Through the fog, three rings were sounded from the ship’s bell. The sign for a roll call. With aching joints, only now realizing how tired he was, Cody made his way to the middle of the deck and joined the line of men standing stiff backed, waiting for an order.

“Gentlemen.” The captain said, a rusty man, with rings embedded into his leather skin around his eyes from countless years of wearing the goggles.

“It seems the hour is upon us.” He said as he descended the stairs from the Quarterdeck, the chain and metal screeching under his weight.

“I want you to know how proud I am of you, every single one of you. I couldn’t have asked for a finer crew.” He said as he stopped in front of Cody, patting him in the shoulder before moving on.
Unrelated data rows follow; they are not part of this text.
open EndsIn in
/-- Every command of 30_encoding.md R64 ends in one of these ways. -/
theorem exec_endsIn (i : Instr) (s : State) : EndsIn i s (exec i s) := by
  cases i with
  | fnew fd rows cols =>
    exact of_check fun hcap => writesFrame rfl fun _ =>
      MatrixValue.fits_zero rows.isLt cols.isLt (bitsFit_iff.mp hcap)
  | fget fa row col =>
    exact of_orReject (fun _ => MatrixValue.bitAt_error) fun _ _ => read
  | fset fd v row col =>
    exact of_orReject (fun _ => MatrixValue.withBit_error) fun m hm =>
      writesFrame rfl fun hs => MatrixValue.fits_of_withBit (hs.frame_fits fd) hm
  | feq fa fb => exact read
  | fdown fd hScale vScale =>
    by_cases hzero : hScale.toNat = 0 ∨ vScale.toNat = 0
    · exact exec_fdown_of_zero hzero ▸ rejected fun _ => by simp [errorsOf]
    · rw [exec_fdown_of_ne_zero (by tauto) (by tauto)]
      exact writesFrame rfl fun hs => MatrixValue.fits_downsample (hs.frame_fits fd) _ _
  | frows fa => exact read
  | fcols fa => exact read
  | fxor fd fa fb =>
    exact of_check fun hdims => writesFrame rfl fun hs =>
      MatrixValue.fits_xor (hs.frame_fits fa) (hs.frame_fits fb) (MatrixValue.sameDims_iff.mp hdims)
  | fxora fd fa =>
    exact of_check fun hdims => writesFrame rfl fun hs =>
      MatrixValue.fits_xor (hs.frame_fits fd) (hs.frame_fits fa) (MatrixValue.sameDims_iff.mp hdims)
  | vget fa sr sc nr nc row col =>
    exact of_orReject (fun _ => Window.bitAt_error) fun _ _ => read
  | vset fd v sr sc nr nc row col =>
    exact of_orReject (fun _ => Window.withBit_error) fun m hm =>
      writesFrame rfl fun hs => MatrixValue.fits_of_window_withBit (hs.frame_fits fd) hm
  | vexp wd fa sr sc nr nc =>
    exact of_check fun hcap =>
      of_orReject (fun _ he => List.mem_cons_of_mem _ (Window.scan_error he)) fun bits hbits =>
        writesStream rfl (streamFits_packBits_scan (bytesFit_iff.mp hcap) hbits)
  | rleenc wd fa =>
    exact of_check fun _ => of_check fun hcap => writesStream rfl (bytesFit_iff.mp hcap)
  | rledec fd wa =>
    exact of_orReject (fun _ he => List.mem_append_left [Info.fCap] (rleDecode_error he)) fun x _ =>
      of_check fun hcap => writesFrame rfl fun ⟨hlegal, _⟩ =>
        MatrixValue.fits_rowOf hlegal (bitsFit_iff.mp hcap)
  | dfinit c fa =>
    exact of_check fun hdims => answered ((Writes.refl _ s).initialise rfl fun hs =>
      ⟨(hs.frame_fits fa).left, MatrixValue.fitsContext_iff.mp hdims⟩)
  | dfenc wd fa =>
    exact of_check fun hsync => of_check fun hdims => of_check fun hcap =>
      State.setLatest_eq_initialise hsync _ ▸ answered (((Writes.refl _ s).initialise rfl fun hs =>
        ⟨(hs.frame_fits fa).left, MatrixValue.fitsContext_iff.mp hdims⟩).setStream rfl
          (bytesFit_iff.mp hcap))
  | dfdec fd wa =>
    exact of_check fun hsync => of_orReject (fun _ he => List.mem_cons_of_mem _
      (List.mem_append_left [Info.frameSize] (rleDecode_error he))) fun x _ => of_check fun hlen =>
        State.setLatest_eq_initialise hsync _ ▸ answered (((Writes.refl _ s).initialise rfl fun hs =>
          hs.applyDelta_context hlen).setFrame rfl fun hs => hs.applyDelta_fits hlen)
  | wclr wd => exact writesStream rfl (Nat.zero_le _)
  | wpush wd byte =>
    exact of_check fun hcap => writesStream rfl (by simpa using hcap)
  | wlen wa => exact read
  | wget wa idx =>
    cases hbyte : (s.stream wa)[idx.toNat]? with
    | some b => exact exec_wget_inside hbyte ▸ read
    | none =>
      exact exec_wget_outside (List.getElem?_eq_none_iff.mp hbyte) ▸ rejected fun _ => by simp [errorsOf]
  | rdcr k =>
    simp only [exec, execRdcr]
    split
    next => exact read
    next hnone =>
      refine rejected fun hk => ?_
      obtain ⟨v, hv⟩ := s.exists_controlRegister (of_decide_eq_true hk)
      exact nomatch hnone.symm.trans hv

/-! ### What follows for every command -/

theorem Status.code_ne_seven (x : Status) : x.code ≠ 7#3 := by cases x <;> decide

section
variable {i : Instr} {s t : State}

/-- A command has a next state (60_exceptions.md R174). -/
theorem exists_exec_eq_next (i : Instr) (s : State) : ∃ t, exec i s = .next t := by
  cases hx : exec i s with
  | next t => exact ⟨t, rfl⟩
  | fault e => exact nomatch e
  | refused e => exact nomatch hx ▸ exec_endsIn i s

/-- The next state of a command is that of its writes, or of its rejection, with one response more. -/
theorem exec_next_cases (h : exec i s = .next t) :
    (∃ u v, Writes i s u ∧ t = u.respond (Response.ok v)) ∨
      ∃ e, (i.wellFormed = true → e ∈ errorsOf i) ∧ t = s.respond (Response.error e) := by
  have hends := exec_endsIn i s
  rw [h] at hends
  generalize hx : (Host.Outcome.next t : Result) = x at hends
  cases hends with
  | @answered v u hu => exact .inl ⟨u, v, hu, answer_eq_next.mp hx.symm⟩
  | @rejected e he => exact .inr ⟨e, he, reject_eq_next.mp hx.symm⟩

/-- But for its response, every next state of a command is one that its writes may give. -/
theorem exec_writes (h : exec i s = .next t) :
    ∃ u r, Writes i s u ∧ r.status ≠ 7#3 ∧ t = u.respond r := by
  obtain ⟨u, v, hu, ht⟩ | ⟨e, -, ht⟩ := exec_next_cases h
  · exact ⟨u, _, hu, Status.code_ne_seven .ok, ht⟩
  · exact ⟨s, _, .refl i s, Status.code_ne_seven _, ht⟩

theorem exec_keeps_wf (hs : s.wf) (h : exec i s = .next t) : t.wf := by
  obtain ⟨u, r, hu, -, rfl⟩ := exec_writes h
  exact hu.wf hs

end

/-! ### Steps (20_memory.md R47, R50) -/

section
variable {s t : State} {tr : Transaction} {rest : List HostEvent} {i : Instr}

theorem step_of_silent (hlegal : s.cfg.legal = true) (hinput : s.input = []) : step s = .next s := by
  simp [step, takeEvent, hlegal, hinput]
“And here I give the final order.” He said, stopping at the end of the line and facing the scarred, wind bitten Aeronauts.

He grinned. “You are given leave of all duties and responsibilities on the Blue Wattle. We have-” he checked his pocket watch. “Seven minutes and fort-nine seconds until impact. It has been an honor gentlemen, dismissed.”

Everyone sagged, while a few went to ease the pain of others. Most, like Cody, went to the side to look at the sky one last time. The blue ever vastness of the great Air-sea that captured many a young boy’s heart, promising adventure and glory for the daring. The clouds parted to reveal all its infinite beauty in dawning sun, blinding the sailors yet none looked away, not now.

Cody sighed, he had dreams, aspirations, goals like every sailor on this boat. To own a ship of his very own, with sixteen Artillery guns and a golden figurehead, to be the greatest Aeronaut the world had ever seen. But it seems it was not to be, Cody let out a single tear before the ship descended into the Depths.